▶ [How to complete this task]: Using the line that contains "s.lifeB := rfl" as the first line and the last line of the data as the final one, give every line in that range again exactly.

(Items listed in a dataset)
-- ==== Sys2Proof/Laws/PerInstr.lean ====
section
/-! SUPPORT. What holds of each instruction as syntax, one lemma per constructor. -/
namespace Sys2Proof.Laws.EncodedLength

/-- An instruction has one word or two (R70); an event has none. -/
def Statement (i : Instr) : Prop := (encode i).length ≤ 2
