/-! ## modCtx -/

@[simp] theorem State.modCtx_mem (s : State) (x : Nat) (f : Ctx → Ctx) : (s.modCtx x f).mem = s.mem := rfl
@[simp] theorem State.modCtx_pad (s : State) (x : Nat) (f : Ctx → Ctx) : (s.modCtx x f).pad = s.pad := rfl
@[simp] theorem State.modCtx_padCnt (s : State) (x : Nat) (f : Ctx → Ctx) : (s.modCtx x f).padCnt = s.padCnt := rfl
@[simp] theorem State.modCtx_bar0 (s : State) (x : Nat) (f : Ctx → Ctx) : (s.modCtx x f).bar0 = s.bar0 := rfl
@[simp] theorem State.modCtx_ctxs (s : State) (x : Nat) (f : Ctx → Ctx) : (s.modCtx x f).ctxs = SMap.set Ctx.empty s.ctxs x (f (s.ctx x)) := rfl
@[simp] theorem State.modCtx_cores (s : State) (x : Nat) (f : Ctx → Ctx) : (s.modCtx x f).cores = s.cores := rfl
@[simp] theorem State.modCtx_dies (s : State) (x : Nat) (f : Ctx → Ctx) : (s.modCtx x f).dies = s.dies := rfl
@[simp] theorem State.modCtx_teams (s : State) (x : Nat) (f : Ctx → Ctx) : (s.modCtx x f).teams = s.teams := rfl
@[simp] theorem State.modCtx_saved (s : State) (x : Nat) (f : Ctx → Ctx) : (s.modCtx x f).saved = s.saved := rfl
@[simp] theorem State.modCtx_grids (s : State) (x : Nat) (f : Ctx → Ctx) : (s.modCtx x f).grids = s.grids := rfl
@[simp] theorem State.modCtx_started (s : State) (x : Nat) (f : Ctx → Ctx) : (s.modCtx x f).started = s.started := rfl
@[simp] theorem State.modCtx_tasks (s : State) (x : Nat) (f : Ctx → Ctx) : (s.modCtx x f).tasks = s.tasks := rfl
@[simp] theorem State.modCtx_nextId (s : State) (x : Nat) (f : Ctx → Ctx) : (s.modCtx x f).nextId = s.nextId := rfl
@[simp] theorem State.modCtx_lastDie (s : State) (x : Nat) (f : Ctx → Ctx) : (s.modCtx x f).lastDie = s.lastDie := rfl
@[simp] theorem State.modCtx_lastCtx (s : State) (x : Nat) (f : Ctx → Ctx) : (s.modCtx x f).lastCtx = s.lastCtx := rfl
@[simp] theorem State.modCtx_part (s : State) (x : Nat) (f : Ctx → Ctx) : (s.modCtx x f).part = s.part := rfl
@[simp] theorem State.modCtx_sites (s : State) (x : Nat) (f : Ctx → Ctx) : (s.modCtx x f).sites = s.sites := rfl
@[simp] theorem State.modCtx_unavail (s : State) (x : Nat) (f : Ctx → Ctx) : (s.modCtx x f).unavail = s.unavail := rfl
@[simp] theorem State.modCtx_badSites (s : State) (x : Nat) (f : Ctx → Ctx) : (s.modCtx x f).badSites = s.badSites := rfl
@[simp] theorem State.modCtx_rowFuses (s : State) (x : Nat) (f : Ctx → Ctx) : (s.modCtx x f).rowFuses = s.rowFuses := rfl
@[simp] theorem State.modCtx_laneSpares (s : State) (x : Nat) (f : Ctx → Ctx) : (s.modCtx x f).laneSpares = s.laneSpares := rfl
@[simp] theorem State.modCtx_irqs (s : State) (x : Nat) (f : Ctx → Ctx) : (s.modCtx x f).irqs = s.irqs := rfl
@[simp] theorem State.modCtx_ports (s : State) (x : Nat) (f : Ctx → Ctx) : (s.modCtx x f).ports = s.ports := rfl
@[simp] theorem State.modCtx_readers (s : State) (x : Nat) (f : Ctx → Ctx) : (s.modCtx x f).readers = s.readers := rfl
@[simp] theorem State.modCtx_ats (s : State) (x : Nat) (f : Ctx → Ctx) : (s.modCtx x f).ats = s.ats := rfl
@[simp] theorem State.modCtx_reply (s : State) (x : Nat) (f : Ctx → Ctx) : (s.modCtx x f).reply = s.reply := rfl
@[simp] theorem State.modCtx_trust (s : State) (x : Nat) (f : Ctx → Ctx) : (s.modCtx x f).trust = s.trust := rfl
@[simp] theorem State.modCtx_lifeA (s : State) (x : Nat) (f : Ctx → Ctx) : (s.modCtx x f).lifeA = s.lifeA := rfl
@[simp] theorem State.modCtx_lifeB (s : State) (x : Nat) (f : Ctx → Ctx) : (s.modCtx x f).lifeB = s.lifeB := rfl
@[simp] theorem State.modCtx_live (s : State) (x : Nat) (f : Ctx → Ctx) : (s.modCtx x f).live = s.live := rfl
@[simp] theorem State.modCtx_lifeAt (s : State) (x : Nat) (f : Ctx → Ctx) : (s.modCtx x f).lifeAt = s.lifeAt := rfl
@[simp] theorem State.modCtx_mgmt (s : State) (x : Nat) (f : Ctx → Ctx) : (s.modCtx x f).mgmt = s.mgmt := rfl
@[simp] theorem State.modCtx_coreErrs (s : State) (x : Nat) (f : Ctx → Ctx) : (s.modCtx x f).coreErrs = s.coreErrs := rfl
@[simp] theorem State.modCtx_atsInv (s : State) (x : Nat) (f : Ctx → Ctx) : (s.modCtx x f).atsInv = s.atsInv := rfl
@[simp] theorem State.modCtx_qps (s : State) (x : Nat) (f : Ctx → Ctx) : (s.modCtx x f).qps = s.qps := rfl
@[simp] theorem State.modCtx_claims (s : State) (x : Nat) (f : Ctx → Ctx) : (s.modCtx x f).claims = s.claims := rfl
@[simp] theorem State.modCtx_powered (s : State) (x : Nat) (f : Ctx → Ctx) : (s.modCtx x f).powered = s.powered := rfl
@[simp] theorem State.modCtx_free (s : State) (x : Nat) (f : Ctx → Ctx) : (s.modCtx x f).free = s.free := rfl
@[simp] theorem State.modCtx_agenda (s : State) (x : Nat) (f : Ctx → Ctx) : (s.modCtx x f).agenda = s.agenda := rfl
@[simp] theorem State.modCtx_cur (s : State) (x : Nat) (f : Ctx → Ctx) : (s.modCtx x f).cur = s.cur := rfl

▶ [Result for this task]:
@[simp] theorem State.modCtx_lifeB (s : State) (x : Nat) (f : Ctx → Ctx) : (s.modCtx x f).lifeB = s.lifeB := rfl
@[simp] theorem State.modCtx_live (s : State) (x : Nat) (f : Ctx → Ctx) : (s.modCtx x f).live = s.live := rfl
@[simp] theorem State.modCtx_lifeAt (s : State) (x : Nat) (f : Ctx → Ctx) : (s.modCtx x f).lifeAt = s.lifeAt := rfl
@[simp] theorem State.modCtx_mgmt (s : State) (x : Nat) (f : Ctx → Ctx) : (s.modCtx x f).mgmt = s.mgmt := rfl
@[simp] theorem State.modCtx_coreErrs (s : State) (x : Nat) (f : Ctx → Ctx) : (s.modCtx x f).coreErrs = s.coreErrs := rfl
@[simp] theorem State.modCtx_atsInv (s : State) (x : Nat) (f : Ctx → Ctx) : (s.modCtx x f).atsInv = s.atsInv := rfl
@[simp] theorem State.modCtx_qps (s : State) (x : Nat) (f : Ctx → Ctx) : (s.modCtx x f).qps = s.qps := rfl
@[simp] theorem State.modCtx_claims (s : State) (x : Nat) (f : Ctx → Ctx) : (s.modCtx x f).claims = s.claims := rfl
@[simp] theorem State.modCtx_powered (s : State) (x : Nat) (f : Ctx → Ctx) : (s.modCtx x f).powered = s.powered := rfl
@[simp] theorem State.modCtx_free (s : State) (x : Nat) (f : Ctx → Ctx) : (s.modCtx x f).free = s.free := rfl
@[simp] theorem State.modCtx_agenda (s : State) (x : Nat) (f : Ctx → Ctx) : (s.modCtx x f).agenda = s.agenda := rfl
@[simp] theorem State.modCtx_cur (s : State) (x : Nat) (f : Ctx → Ctx) : (s.modCtx x f).cur = s.cur := rfl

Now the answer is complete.